Operates On: Lexical Items with TOKEN and possibly other flags as specified below.
"dictionary": "dict-provider:token_matcher_patterns", "groupTokens": false, "leftGroupTagName": "_leftTokens_", "matchGroupTagName": "_matchedTokens_", "rightGroupTagName": "_rightTokens_"
V-----------------[call 333-4444 for pizza]------------------V ^------[call]------V-----[333-4444]------V-[for]-V--[pizza]--^ ^-[{_leftTokens_}]-^---[{phonenumber}]---^-[{_rightTokens_}]-^ ^-[{_matchedTokens_}]-^ ^----------------------[{pizza_phone}]-----------------------^
No vertices are created in this stage
Token matcher must have a dictionary of patterns which is a list of JSON records.
"_id" : "Nlp3kXYBOOvNPbzJXDcQ", "tag": "qVRZi3YBvyJs83wnkfik", "pattern": "{phonenumber}", "confAdjust": 0.95, "options" : { "maxTokensLeft": 1, "maxTokensRight": 1 }
These will all be added to the interpretation graph with the SEMANTIC_TAG flag.
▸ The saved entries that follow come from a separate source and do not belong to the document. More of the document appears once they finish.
theorem evolves_execWaitEvent (i : Issue) (imm : Word) (s : State) : EvolvesRes s (Sys2Proof.Machine.execWaitEvent i imm s) := by
  unfold Sys2Proof.Machine.execWaitEvent
  repeat' (first | with_reducible exact Evolves.refl _ | with_reducible apply evolvesRes_next | with_reducible apply evolvesRes_whenLive | with_reducible apply evolvesRes_handSlot | intro _ | with_reducible assumption | with_reducible refine EvolvesSnd.out ?_ | with_reducible refine EvolvesFst.out ?_ | with_reducible refine EvolvesTrd.out ?_ | with_reducible apply evolves_forEach | with_reducible apply evolves_foldl | with_reducible apply evolves_foldl_snd | with_reducible apply evolves_foldl_fst | with_reducible apply evolves_ite | with_reducible apply evolves_ite_snd | with_reducible apply evolves_ite_fst | with_reducible apply evolves_now | with_reducible refine evolves_getD (fun t ht => ?_) ?_ | (with_reducible refine evolves_id ?_; simp only [↓evolves_mk_iff]) | split | with_reducible apply evolvesSnd_mk | with_reducible apply evolvesFst_mk | with_reducible apply evolvesTrd_mk | (refine evolves_snd_eq (by with_reducible assumption) ?_) | (refine evolves_fst_eq (by with_reducible assumption) ?_) | (refine evolves_trd_eq (by with_reducible assumption) ?_))

theorem evolves_execWaitDock (i : Issue) (dock : BitVec 4) (rf : Bool) (sreg : BitVec 5) (imm : Word) (s : State) : EvolvesRes s (Sys2Proof.Machine.execWaitDock i dock rf sreg imm s) := by
  unfold Sys2Proof.Machine.execWaitDock
  repeat' (first | with_reducible exact Evolves.refl _ | with_reducible apply evolvesRes_next | with_reducible apply evolvesRes_whenLive | with_reducible apply evolvesRes_handSlot | intro _ | with_reducible assumption | with_reducible refine EvolvesSnd.out ?_ | with_reducible refine EvolvesFst.out ?_ | with_reducible refine EvolvesTrd.out ?_ | with_reducible apply evolves_forEach | with_reducible apply evolves_foldl | with_reducible apply evolves_foldl_snd | with_reducible apply evolves_foldl_fst | with_reducible apply evolves_ite | with_reducible apply evolves_ite_snd | with_reducible apply evolves_ite_fst | with_reducible apply evolves_now | with_reducible refine evolves_getD (fun t ht => ?_) ?_ | (with_reducible refine evolves_id ?_; simp only [↓evolves_mk_iff]) | split | with_reducible apply evolvesSnd_mk | with_reducible apply evolvesFst_mk | with_reducible apply evolvesTrd_mk | (refine evolves_snd_eq (by with_reducible assumption) ?_) | (refine evolves_fst_eq (by with_reducible assumption) ?_) | (refine evolves_trd_eq (by with_reducible assumption) ?_))

theorem evolves_execWaitTime (i : Issue) (sreg : BitVec 5) (s : State) : EvolvesRes s (Sys2Proof.Machine.execWaitTime i sreg s) := by
  unfold Sys2Proof.Machine.execWaitTime
  repeat' (first | with_reducible exact Evolves.refl _ | with_reducible apply evolvesRes_next | with_reducible apply evolvesRes_whenLive | with_reducible apply evolvesRes_handSlot | intro _ | with_reducible assumption | with_reducible refine EvolvesSnd.out ?_ | with_reducible refine EvolvesFst.out ?_ | with_reducible refine EvolvesTrd.out ?_ | with_reducible apply evolves_forEach | with_reducible apply evolves_foldl | with_reducible apply evolves_foldl_snd | with_reducible apply evolves_foldl_fst | with_reducible apply evolves_ite | with_reducible apply evolves_ite_snd | with_reducible apply evolves_ite_fst | with_reducible apply evolves_now | with_reducible refine evolves_getD (fun t ht => ?_) ?_ | (with_reducible refine evolves_id ?_; simp only [↓evolves_mk_iff]) | split | with_reducible apply evolvesSnd_mk | with_reducible apply evolvesFst_mk | with_reducible apply evolvesTrd_mk | (refine evolves_snd_eq (by with_reducible assumption) ?_) | (refine evolves_fst_eq (by with_reducible assumption) ?_) | (refine evolves_trd_eq (by with_reducible assumption) ?_))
Tags are hierarchical representations of the same intent. For example, {city} → {administrative-area} → {geographical-area}
pattern ( type=string | required ) - Pattern to match in the content
_id ( type=string | required ) - Identifies the entity by unique ID. This identifier must be unique across all entries (across all dictionaries).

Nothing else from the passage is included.